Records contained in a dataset
────

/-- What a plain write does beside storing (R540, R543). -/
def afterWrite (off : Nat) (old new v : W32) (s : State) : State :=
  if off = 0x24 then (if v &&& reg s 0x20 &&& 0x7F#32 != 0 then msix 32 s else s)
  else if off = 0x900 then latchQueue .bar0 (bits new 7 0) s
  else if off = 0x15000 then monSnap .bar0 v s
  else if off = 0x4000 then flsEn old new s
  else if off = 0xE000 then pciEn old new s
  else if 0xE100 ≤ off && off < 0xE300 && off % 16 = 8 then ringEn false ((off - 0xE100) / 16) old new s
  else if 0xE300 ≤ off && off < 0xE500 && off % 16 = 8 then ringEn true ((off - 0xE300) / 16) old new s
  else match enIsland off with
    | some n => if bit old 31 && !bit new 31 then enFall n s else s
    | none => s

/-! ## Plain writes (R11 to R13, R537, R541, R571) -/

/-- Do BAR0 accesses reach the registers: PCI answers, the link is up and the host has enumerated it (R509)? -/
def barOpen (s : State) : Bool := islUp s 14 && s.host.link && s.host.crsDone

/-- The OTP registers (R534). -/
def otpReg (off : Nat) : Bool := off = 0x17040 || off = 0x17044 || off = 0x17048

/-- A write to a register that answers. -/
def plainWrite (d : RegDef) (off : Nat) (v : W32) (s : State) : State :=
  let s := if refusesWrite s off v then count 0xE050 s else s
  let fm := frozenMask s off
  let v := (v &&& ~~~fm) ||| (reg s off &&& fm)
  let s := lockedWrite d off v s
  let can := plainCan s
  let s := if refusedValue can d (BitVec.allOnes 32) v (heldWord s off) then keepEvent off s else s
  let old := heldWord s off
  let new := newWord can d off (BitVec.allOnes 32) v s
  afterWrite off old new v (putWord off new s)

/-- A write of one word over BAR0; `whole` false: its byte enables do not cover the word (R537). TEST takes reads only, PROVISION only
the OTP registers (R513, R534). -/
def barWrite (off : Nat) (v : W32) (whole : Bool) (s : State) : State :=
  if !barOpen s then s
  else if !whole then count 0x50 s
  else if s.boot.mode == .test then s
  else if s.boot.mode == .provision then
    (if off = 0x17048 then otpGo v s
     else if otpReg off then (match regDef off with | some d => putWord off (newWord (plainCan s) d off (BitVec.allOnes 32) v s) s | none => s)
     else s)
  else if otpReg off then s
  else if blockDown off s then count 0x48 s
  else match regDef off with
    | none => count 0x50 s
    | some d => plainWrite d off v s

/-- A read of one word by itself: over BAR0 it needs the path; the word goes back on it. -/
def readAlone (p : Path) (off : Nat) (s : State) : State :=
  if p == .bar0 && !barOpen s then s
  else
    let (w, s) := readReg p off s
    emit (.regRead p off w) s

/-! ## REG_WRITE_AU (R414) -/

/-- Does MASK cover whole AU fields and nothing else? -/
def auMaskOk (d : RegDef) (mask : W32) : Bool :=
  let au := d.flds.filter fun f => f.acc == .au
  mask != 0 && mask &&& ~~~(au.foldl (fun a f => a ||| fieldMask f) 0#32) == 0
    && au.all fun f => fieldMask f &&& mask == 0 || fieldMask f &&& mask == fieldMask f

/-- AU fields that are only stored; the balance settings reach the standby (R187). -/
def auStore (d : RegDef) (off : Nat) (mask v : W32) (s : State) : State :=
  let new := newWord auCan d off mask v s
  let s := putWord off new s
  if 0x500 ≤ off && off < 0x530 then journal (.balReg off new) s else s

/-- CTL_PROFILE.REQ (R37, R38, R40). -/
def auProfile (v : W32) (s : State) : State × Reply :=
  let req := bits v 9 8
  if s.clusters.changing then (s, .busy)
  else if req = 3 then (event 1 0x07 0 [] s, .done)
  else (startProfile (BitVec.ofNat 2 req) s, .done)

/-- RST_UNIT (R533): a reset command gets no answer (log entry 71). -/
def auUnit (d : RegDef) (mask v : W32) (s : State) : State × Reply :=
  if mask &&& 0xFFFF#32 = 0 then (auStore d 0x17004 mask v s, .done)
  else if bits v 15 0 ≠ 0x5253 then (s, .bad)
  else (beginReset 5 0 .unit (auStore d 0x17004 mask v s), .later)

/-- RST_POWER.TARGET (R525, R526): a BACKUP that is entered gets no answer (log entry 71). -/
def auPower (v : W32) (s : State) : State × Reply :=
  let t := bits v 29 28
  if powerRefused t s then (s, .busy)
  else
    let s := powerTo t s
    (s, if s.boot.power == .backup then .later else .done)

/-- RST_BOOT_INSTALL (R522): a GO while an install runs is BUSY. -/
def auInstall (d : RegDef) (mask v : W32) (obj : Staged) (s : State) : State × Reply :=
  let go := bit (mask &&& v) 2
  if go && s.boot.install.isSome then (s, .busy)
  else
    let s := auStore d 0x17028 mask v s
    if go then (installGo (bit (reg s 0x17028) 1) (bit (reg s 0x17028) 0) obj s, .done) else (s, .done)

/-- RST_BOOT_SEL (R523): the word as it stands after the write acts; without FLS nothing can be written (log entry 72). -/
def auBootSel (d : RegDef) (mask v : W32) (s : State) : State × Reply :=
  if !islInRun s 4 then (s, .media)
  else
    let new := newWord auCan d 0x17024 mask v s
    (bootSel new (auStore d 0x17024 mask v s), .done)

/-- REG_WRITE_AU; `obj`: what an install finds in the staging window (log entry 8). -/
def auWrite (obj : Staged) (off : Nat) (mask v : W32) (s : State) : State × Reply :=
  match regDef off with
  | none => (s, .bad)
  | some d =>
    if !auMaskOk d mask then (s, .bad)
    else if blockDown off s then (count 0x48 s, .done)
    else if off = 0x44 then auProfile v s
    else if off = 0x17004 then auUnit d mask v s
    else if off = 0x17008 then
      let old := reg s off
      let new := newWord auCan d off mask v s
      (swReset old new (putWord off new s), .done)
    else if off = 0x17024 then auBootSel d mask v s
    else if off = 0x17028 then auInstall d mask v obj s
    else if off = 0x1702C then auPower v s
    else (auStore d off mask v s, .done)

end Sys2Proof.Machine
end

────

_Task details_: Copy every line of the data where "allOnes" is found.

_Response_:
  let s := if refusedValue can d (BitVec.allOnes 32) v (heldWord s off) then keepEvent off s else s
  let new := newWord can d off (BitVec.allOnes 32) v s
     else if otpReg off then (match regDef off with | some d => putWord off (newWord (plainCan s) d off (BitVec.allOnes 32) v s) s | none => s)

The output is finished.